Axel · November 18, 2015, 10:21am

Hi,

FillRandom fills fa1_hA following the distribution of fa1A. TGraphAsymmErrors::Divide(pass, all) in binomial mode requires that for each bin, the entries in pass are less or equal those in all. But calling this function, the agreement between you and ROOT is that pass is a subset of all. If you fill too many entries into pass (by reducing the bin width or increasing the number of entries) then that’s not the case anymore. Even if you adjust these parameters you can end up with cases where pass <= all is violated, because you use FillRandom() which creates a random distribution.

In general, creating an efficiency (or pass fraction) from a sampled distribution is a fairly fragile procedure. Are you sure you’re really looking for a binomial uncertainty here?

Cheers, Axel

leoredi · November 18, 2015, 1:46pm

Hi,

Thanks for the answer, no technically I do not need a binomial uncertainty here because my values are far from 1 or 0.
What would you suggest could be the best method?

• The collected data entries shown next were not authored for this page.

-- ==== Sys2Proof/Machine/Kv.lean ====
section
/-!
DEFINITION. KV words (R291 to R295): creates, appends, slab writes, frees and service; and the KV manager's boundary work
(R280, R281, R284 to R289).
-/
namespace Sys2Proof.Machine

/-! ### Lists (R291, R292) -/

/-- Count of a list word: N_MAX entries, of which n are processed (R292, R381). -/
def listCount (d : Dev) (bob : Nat) (desc : List Byte) : Nat :=
  if fld desc 8 4 == 0xFFFFFFFF then fld desc 2 2 else lsNat d bob (fld desc 8 4) 4

/-- The priority of a class (R301). -/
def prioOf (d : Dev) (cls : Nat) : Nat := cf d .kPrio (cls / 8) 0 (4 * (cls % 8) + 3) (4 * (cls % 8))

/-- Log KV_REFUSED and count it (R287). -/
def kvRefuse (d : Dev) (p cause : Nat) (job : Word) : Dev :=
  let d := { d with kvm := { d.kvm with refused := d.kvm.refused + 1 } }
  if cause == 0 then d
  else logAt d 0x0106 0x1B p job noWord [cause, freeSpill d p, freeLines d p] 0

/-- One KV_CREATE entry: the device, the context and the status (R264, R282, R287). -/
def createEntry (c : Units) (d : Dev) (p : Nat) (desc e : List Byte) : Dev × Option Nat × Nat :=
  let job := BitVec.ofNat 32 (fld e 0 4)
  let parent := fld e 4 4
  let nl := fld desc 16 1
  let shape := fld desc 17 1
  let formats := fld desc 18 1
  let ks := BitVec.ofNat 32 (fld desc 20 4)
  let vs := BitVec.ofNat 32 (fld desc 24 4)
  let par := if parent == 0xFFFFFFFF then none else ctxOf d parent
  let parOk := match par with
    | some a => a.part == p && a.nl == nl && a.shape == shape && a.formats == formats && a.ks == ks && a.vs == vs
        && (a.state == 2 || a.state == 3 || (a.state == 1 && a.length != 0))
    | none => parent == 0xFFFFFFFF
  if 4 ≤ fld e 9 1 || !zeroAt e 10 6 || (job != noWord && (heldJob d p job).isNone) || 8192 < layoutBytes shape formats
      || nl == 0 || cf d .kCtrl 0 0 12 8 + 1 < nl then (d, none, stValue)
  else if !parOk then (d, none, stConflict)
  else if (match par with | some a => decide (fld desc 28 2 < a.length) | none => false) then (d, none, stValue)
  else
    let pages := match par with | some a => a.pages | none => List.replicate nl []
    let n := gapFrom d.kvm.ctx 0
    if 65536 ≤ n then (kvRefuse d p 1 job, none, stExhausted)
    else if freeSpill d p < cf d .kSpill p 0 31 20 then (kvRefuse d p 2 job, none, stExhausted)
    else if freeLines d p < pageLines pages then (kvRefuse d p 3 job, none, stExhausted)
    else
      let ready := bitOf (fld e 9 1) 0
      let len := match par with | some a => a.length | none => 0
      let x : Ctx :=
        { state := if ready then 2 else 1, cls := fld e 8 1, part := p, job, length := len, startLen := len, nl, shape
          formats, hold := bitOf (fld e 9 1) 1, ks, vs, parent := BitVec.ofNat 32 parent
          readyAt := if ready then some (d.clk.count + 1) else none
          ring := List.replicate 16 0, pages, tdone := List.replicate nl 0 }
      let d := { d with kvm := { d.kvm with ctx := assocPut d.kvm.ctx n x } }
      let d := pages.flatten.foldl (fun d i => putHead c d p i 12 (leBytes 4 (pageRefs d i + 1))) d
      (d, some n, stOk)

/-- One KV_APPEND entry (R292). -/
def appendEntry (c : Units) (d : Dev) (p bob : Nat) (desc e : List Byte) : Dev × Nat :=
  let cid := fld e 0 4
  let t := fld e 4 2
  let layer := fld desc 16 2
  let fmt := fld desc 18 1
  let commit := bitOf (fld desc 19 1) 0
  let shape := fld desc 22 1 + 16 * fld desc 23 1
  match ctxOf d cid with
  | none => (d, stConflict)
  | some x =>
    if x.part != p || !(x.state == 1 || x.state == 2) then (d, stConflict)
    else if t == 0 || fld desc 20 2 < t || shape != x.shape || x.nl ≤ layer || 2 ≤ fld e 6 1 || fld e 7 1 != 0 then
      (d, stValue)
    else
      let from_ := x.length + x.tdone.getD layer 0
      if 16384 < from_ + t then (endLimit c d cid 16384, stOk)
      else
        let need := layerNeed d (layerPages x layer) t
        let len := (layerPages x layer).length
        if freeFrames d p < need.1 + b2n need.2 || freeLines d p < cdiv (len + need.1) 16 - cdiv len 16 then
          (kvRefuse d p 0 x.job, stExhausted)
        else
          let d := takeLayer c d cid layer t
          let h := headsOf shape
          let n := hdimOf shape
          let pitch := h * rowPitch fmt n
          let d := (List.range t).foldl (fun d i =>
            let (d, bk) := lsNote c d (whoCtx d x) bob (fld e 8 4 + i * pitch) pitch
            let (d, bv) := lsNote c d (whoCtx d x) bob (fld e 12 4 + i * pitch) pitch
            putPos c d cid layer (from_ + i) (srcRows d bob fmt (fld e 8 4 + i * pitch) h n)
              (srcRows d bob fmt (fld e 12 4 + i * pitch) h n) (bk || bv)) d
          let ready := commit && bitOf (fld e 6 1) 0
          (setCtx d cid (fun x =>
            let x := { x with tdone := x.tdone.set layer (x.tdone.getD layer 0 + t) }
            let x := if commit then { x with length := x.length + t, tdone := x.tdone.map (fun _ => 0) } else x
            if ready && x.state == 1 then
              { x with state := 2, readyAt := match x.readyAt with | none => some (d.clk.count + 1) | r => r }
            else x), stOk)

Axel · November 18, 2015, 1:54pm

Hi,

You could simply use TH1::Divide().

Cheers, Axel.

leoredi · November 18, 2015, 2:12pm

Hi,
This is what I was doing in the past but with no luck in treating the error correctly.
So now following your suggestion I do:

void prova() {
  Double_t decayt_min = 0.000, decayt_MAX  = 10 ;
  Double_t decay_size = 0.001 ; // ns
  Int_t decayt_nbin =  (int)((decayt_MAX - decayt_min)/decay_size) ;
  cout<<"Number of bins: "<<decayt_nbin<<endl;
  TFile *in_file = new TFile("") ;
  Int_t size_of_simu = 517532 ;

  TTree* Tt = (TTree*) in_file->Get("B_Tuple/DecayTree") ;
  Long64_t nentries = Tt->GetEntries() ;
  cout<<" --- Number of events: "<<nentries<<" ---"<<endl ;

  TH1F *HNL_t_h = new TH1F("HNL_t_h","HNL_t_h",decayt_nbin,decayt_min,decayt_MAX);
  Double_t HNL_t_d ; Tt->SetBranchAddress("Lambda0_TRUETAU",&HNL_t_d) ;
  Int_t HNL_BKGCAT_i ; Tt->SetBranchAddress("Lambda0_BKGCAT",&HNL_BKGCAT_i) ;

  TF1 *fa1 = new TF1("fa1","[0]*TMath::Exp(1/(-[1])*x)",decayt_min,decayt_MAX);
  fa1->SetParameter(0,1.) ;
  fa1->SetParameter(1,0.01) ;

  for (Long64_t i=0; i<nentries; i++) {
    Tt->GetEntry(i);
    if (HNL_BKGCAT_i > 20) continue ; // filter for non HNL
    HNL_t_h->Fill(HNL_t_d) ;
  }
  HNL_t_h->Divide(fa1);
  HNL_t_h->SetMarkerColor(kBlue-7);
  HNL_t_h->Draw("ep");
}

This gives me a plot where the error on the y axis are way too small to be real, am I doing something wrong?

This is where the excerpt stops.